### Task item
Begin at the top of the following data. Copy each line exactly until you have copied the line containing "conflict : Bool".

### Data shown
***

/-- The role arbiter (Table 6-2). mirrored: the record origin is MIRRORED. namedSeq: the record sequence in the named
station's latest WEIGHER STATUS (R113). -/
structure RoleArbiter where
  state : RoleState
  resumeRole : RoleState
  peers : List Peer
  named : Option Nat
  watch : Option Tick
  listen : Option Tick
  status : Option Tick
  mirrored : Bool
  pairing : List Pending
  mismatches : Nat
  crossCheck : Bool
  unpaired : Nat
  lastPair : Option LastPair
  conflict : Bool
  noWeigher : Bool
  behind : Bool
  namedSeq : Option (BitVec 8)
  deriving DecidableEq, Repr

/-! ## Calibration unit -/

inductive CalState where
  | out | select | empty | loaded | review | writing | done | failed
  deriving DecidableEq, Repr

inductive LiftOutcome where
  | kept | settling | incomplete | abandoned
  deriving DecidableEq, Repr

/-- The failure record (Table 5-2, Table 5-6). -/
inductive CalFailure where
  | geometry
  | inconsistent (loaded : Bool) (point : Nat)
  | span (point : Nat)
  | isProtected
  deriving DecidableEq, Repr

structure PointAcc where
  sum : Int
  count : Nat
  deriving DecidableEq, Repr

/-- The calibration unit (Table 5-3). onMass: the selection field is MASS. lastRefused: the refused count of the
last lift judged (R95, R103). -/
structure CalUnit where
  state : CalState
  target : Fin 4
  mass : Nat
  onMass : Bool
  geom : Option Geom
  prevAngle : Option Int
  liftOpen : Bool
  points : Vector PointAcc 16
  refused : Nat
  accepted : Nat
  keptEmpty : List (Vector Int 16)
  keptLoaded : List (Vector Int 16)
  outcome : Option LiftOutcome
  lastRefused : Option Nat
  curves : Option (Vector Int 16 × Vector Int 16)
  failure : Option CalFailure
  browse : Nat
  deriving DecidableEq, Repr

/-- The calibration unit after a COLD or LINE start (Table 5-3). -/
def CalUnit.start : CalUnit where
  state := .out
  target := 0
  mass := 1000
  onMass := false
  geom := none
  prevAngle := none
  liftOpen := false
  points := Vector.replicate 16 ⟨0, 0⟩
  refused := 0
  accepted := 0
  keptEmpty := []
  keptLoaded := []
  outcome := none
  lastRefused := none
  curves := none
  failure := none
  browse := 0

/-! ## Alarm unit -/

/-- An alarm record (Table 7-2). -/
structure AlarmRec where
  cond : Bool
  latch : Bool
  ack : Bool
  mode : LatchMode
  mask : Bool
  maskTimer : Option Tick
  deriving DecidableEq, Repr

/-- The eight alarm records of Table 7-1. -/
structure AlarmUnit where
  lowSupply : AlarmRec
  stationConflict : AlarmRec
  inputFault : AlarmRec
  calInvalid : AlarmRec
  crossCheck : AlarmRec
  overload : AlarmRec
  passOver : AlarmRec
  noWeigher : AlarmRec
  deriving DecidableEq, Repr

/-! ## Operator panel -/

/-- The field a repeat step goes to (R134). -/
inductive EditField where
  | setup | calSet | calMass
  deriving DecidableEq, Repr

/-- A hold in progress (R133-R135): its key and the tick its press registered; whether its long press is still to come;
whether calibration was OUT at its press (R89); the edit field it repeats on and the tick of its last repeat. -/
structure Hold where
  key : Key
  since : Tick
  long : Bool
  calWasOut : Bool
  field : Option EditField
  lastRepeat : Option Tick
  deriving DecidableEq, Repr

/-- The key decoder (Table 8-2). -/
inductive Decoder where
  | awaitRelease | ready | held (h : Hold) | chord
  deriving DecidableEq, Repr

/-- A debounced key: its state and its debounce timer (R132). -/
structure KeyDeb where
  down : Bool
  timer : Option Tick
  deriving DecidableEq, Repr

/-- The buzzer patterns (Table 8-11). -/
inductive Pattern where
  | beep | double | long | trill
  deriving DecidableEq, Repr

/-- The phase that sounds: its index, its starting tick, and the volume taken at the pattern's start (R145). -/
structure Play where
  phase : Nat
  since : Tick
  vol : Nat
  deriving DecidableEq, Repr

/-- The buzzer (R146): the alarm slot and the event queue. -/
structure Buzzer where
  slot : Option Pattern
  queue : List Pattern
  play : Option Play
  deriving DecidableEq, Repr

def Buzzer.silent : Buzzer := ⟨none, [], none⟩

/-- The operator panel (Table 8-1). peekHistory: the PEEK page is HISTORY; histSecond: the view is SECOND; blinkBlank: the
blink timer is in its blanked half; frame: the last frame sent; bklLevel: the level in force in the present PWM period
(R144). -/
structure Panel where
  settings : Settings
  page : Page
  keptPage : Page
  peekHistory : Bool
  setupItem : Nat
  countItem : Nat
  histSel : Option (BitVec 32)
  histSecond : Bool
  histTimer : Option Tick
  truckSel : Option Nat
  diagItem : Nat
  lastPass : Option PassRec
  decoder : Decoder
  keys : PerKey KeyDeb
  message : Option Tick
  blinkBlank : Bool
  blinkTimer : Option Tick
  frameTimer : Option Tick
  frame : List Byte
  shadow : Nat
  bklLevel : Nat
  bklTimer : Option Tick
  buz : Buzzer
  deriving DecidableEq, Repr

/-! ## Parameter store -/

/-- The contents of a write request (R165). -/
inductive WriteReq where
  | config (c : Cfg)
  | curve (i : Fin 4) (s : CurveSet)
  | retain (r : Retained)
  deriving DecidableEq, Repr

/-- A curve set region of the array: its contents and whether its check matches (10.1). -/
structure CurveRegion where
  set : CurveSet
  good : Bool
  deriving DecidableEq, Repr

/-- The non-volatile array; config and retained are none while their check fails, since nothing reads a record that fails it
(R167). -/
structure StoreArray where
  config : Option Cfg
  curves : Vector CurveRegion 4
  retained : Option Retained
  deriving DecidableEq, Repr

/-- An array never written: every check fails. -/
def StoreArray.blank : StoreArray := ⟨none, Vector.replicate 4 ⟨CurveSet.blank, false⟩, none⟩

/-- The parameter store (R164). owed: the requesters owed an answer whose contents the CONFIG write in progress carries;
owedNext: those of the CONFIG request that waits in its slot, and replaced, that it has replaced an earlier one (R172, log
38). window: the start window's starting tick while it is open. -/
structure ParamStore where
  cfg : Cfg
  work : Cfg
  curves : Vector CurveSet 4
  reqConfig : Option Cfg
  reqCurve : Option (Fin 4 × CurveSet)
  reqRetain : Option Retained
  writing : Option (WriteReq × Tick)
  configDefault : Bool
  retainLost : Bool
  window : Option Tick
  wrongCodes : Nat
  lockout : Bool
  owed : List Byte
  owedNext : List Byte
  replaced : Bool
  array : StoreArray
  deriving DecidableEq, Repr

***

### Exercise response
/-- The role arbiter (Table 6-2). mirrored: the record origin is MIRRORED. namedSeq: the record sequence in the named
station's latest WEIGHER STATUS (R113). -/
structure RoleArbiter where
  state : RoleState
  resumeRole : RoleState
  peers : List Peer
  named : Option Nat
  watch : Option Tick
  listen : Option Tick
  status : Option Tick
  mirrored : Bool
  pairing : List Pending
  mismatches : Nat
  crossCheck : Bool
  unpaired : Nat
  lastPair : Option LastPair
  conflict : Bool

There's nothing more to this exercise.